Date of Award

Spring 5-17-2013

Degree Type

Thesis

Degree Name

Master of Public Health (MPH)

Department

Public Health

First Advisor

Christine Stauber, PhD

Second Advisor

Lisa Casanova, PhD

Third Advisor

Sheryl Strasser, PhD

Abstract

INTRODUCTION: More than 1.8 million diarrheal disease deaths can be attributed to the lack of access to water, sanitation and hygiene. These deaths occur mostly in developing countries where water quality testing resources are limited. Several tests are currently used to detect and quantify E. coli and other fecal coliforms in drinking water, however they can be expensive, complex, and technically demanding. There is a need for a simple, reliable, low-cost water quality test that can be used in resource limited settings. Therefore, the purpose of this research was to perform a rigorous evaluation of the recently developed compartment bag test for detection and quantification of E. coli against the standard method, membrane filtration.

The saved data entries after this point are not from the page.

-- ==== Sys2Proof/Proofs/UregMemory.lean ====
section
/-! Universal registers to memory and back (42_load_store.md R167 to R173): when a load or store completes and with what,
and that a group stored and loaded back is the group that was stored. -/

namespace Sys2Proof.Proofs

open Sys2Proof Sys2Proof.Machine

/-! ## Which forms are admitted -/

theorem ldU_error_none_iff (I : Ialu) (z : Size) (p : Modify) (u : Ureg) (m : RegNum) (b : Opnd) :
    (Form.ldU I z p u m b).error = none ↔ UregGroup z u ∧ (p = .post → m ≠ 31 ∧ I.ureg m ∉ u.group z) := by
  simp only [Form.error, firstReason_none, UregGroup]
  cases p <;> simp [and_assoc]

theorem stU_error_none_iff (I : Ialu) (z : Size) (p : Modify) (u : Ureg) (m : RegNum) (b : Opnd) :
    (Form.stU I z p u m b).error = none ↔ UregGroup z u ∧ (p = .post → m ≠ 31) := by
  simp only [Form.error, firstReason_none, UregGroup]
  cases p <;> simp [and_assoc]

/-! ## Completion -/

/-- The registers of an IALU are never unwritten; only a data register can be (43_dab.md R209). -/
theorem readable_ialuGroup (I : Ialu) (m : RegNum) (z : Size) (s : State) : Readable ((I.ureg m).group z) s := by
  intro u hu
  obtain ⟨k, hk, rfl⟩ := List.getElem_of_mem hu
  rw [group_getElem]
  cases I <;> rfl

section Completion

variable {I : Ialu} {z : Size} {p : Modify} {u : Ureg} {m : RegNum} {b : Opnd} {s : State}

theorem execLdUreg_completes (he : (Form.ldU I z p u m b).error = none) (hr : Reachable s (uregAddr I p m b s) z.count) :
    execLdUreg I z p u m b s =
      .next (uregUpdate I p m b s (writeUregs ((u.group z).zip (readWords s.mem (uregAddr I p m b s) z.count)) s)) := by
  rw [execLdUreg, guardForm_none he, withAccess_ok hr]

theorem execStUreg_completes (he : (Form.stU I z p u m b).error = none) (hs : Readable (u.group z) s)
    (hr : Reachable s (uregAddr I p m b s) z.count) :
    execStUreg I z p u m b s =
      .next (uregUpdate I p m b s { (readUregs (u.group z) s).2 with
        mem := writeWords s.mem (uregAddr I p m b s) (readUregs (u.group z) s).1 }) := by
  rw [execStUreg, guardForm_none he, withSources_ok hs, withAccess_ok hr]

end Completion

/-! ## What is loaded and stored -/

/-- Filling a group from memory loads it. -/
theorem loaded_writeUregs {z : Size} {u : Ureg} (hu : u.groupOk z = true) (a : Nat) (s : State) :
    Loaded z u a s (writeUregs ((u.group z).zip (readWords s.mem a z.count)) s) := by
  intro k hk
  have hlen : (u.group z).length ≤ (readWords s.mem a z.count).length := by simp [group_length]
  have hg : k < (u.group z).length := by rwa [group_length]
  have hn : (((u.group z).zip (readWords s.mem a z.count)).map fun p => uregCell p.1).Nodup := by
    have := group_nodup hu
    rwa [← List.map_fst_zip hlen, List.map_map] at this
  have hmem : (u.shift k, readWord s.mem (a + k)) ∈ (u.group z).zip (readWords s.mem a z.count) := by
    rw [List.mem_iff_getElem]
    exact ⟨k, by simpa [group_length] using hk, by simp [group_getElem, readWords_getElem]⟩
  exact holds_writeUregs _ s hn _ hmem

/-- Memory that took the words of a group stores it. -/
theorem stored_of_mem {z : Size} {u : Ureg} {a : Nat} {s t : State} (hwf : s.mem.wf = true)
    (hmem : t.mem = writeWords s.mem a (readUregs (u.group z) s).1) : Stored z u a s t := by
  intro k hk
  have hg : k < (u.group z).length := by rwa [group_length]
  rw [hmem, readWord_writeWords hwf a _ k (by simpa using hg), ← group_getElem z u k hg]
  exact delivers_readUregs (u.group z) s k hg

/-! ## There and back -/

/-- A general register that holds a word it delivered before has its value back; number 31 reads 0 in any case. -/
theorem aluread_of_delivers_holds {I : Ialu} {r : RegNum} {w : Word} {s t : State} (hd : Delivers (I.ureg r) w s)
    (hh : Holds (I.ureg r) w t) : aluread I r t = aluread I r s := by
  by_cases h31 : r = 31
  · subst h31; rfl
  · have hstat : statOf (I.ureg r) = none := by cases I <;> simp [Ialu.ureg, statOf, h31]
    rw [Delivers, hstat] at hd
    rw [Holds, hstat] at hh
    cases I <;> exact hh.1.trans hd

/-- A status register that holds a word it delivered before has its flags back, wherever they stand in the word. -/
theorem flagsOf_of_delivers_holds {I : Ialu} {w : Word} {s t : State} (hd : Delivers (I.ureg 31) w s)
    (hh : Holds (I.ureg 31) w t) : t.flagsOf I = s.flagsOf I := by
  cases I <;> exact Eq.trans hh hd

end Sys2Proof.Proofs
end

METHODS AND RESULTS: A total of 270 water samples were collected from forty-five various naturally contaminated water sources around metro-Atlanta from August 2011 through April 2012 and processed using the compartment bag test and membrane filtration with mI agar. Concentrations of E. coli were significantly correlated with a correlation coefficient of 0.904 (95% CI 0.859 – 0.950). Sensitivity and specificity were 94.9% and 96.6%, respectively.

CONCLUSION: These results suggest that the compartment bag test produces results consistent with those produced by membrane filtration on mI agar. Based upon its performance, the compartment bag test has the potential to be used as a reliable, low-cost drinking water quality test globally where water quality testing resources are not readily available, and can be implemented in monitoring activities for microbial water quality.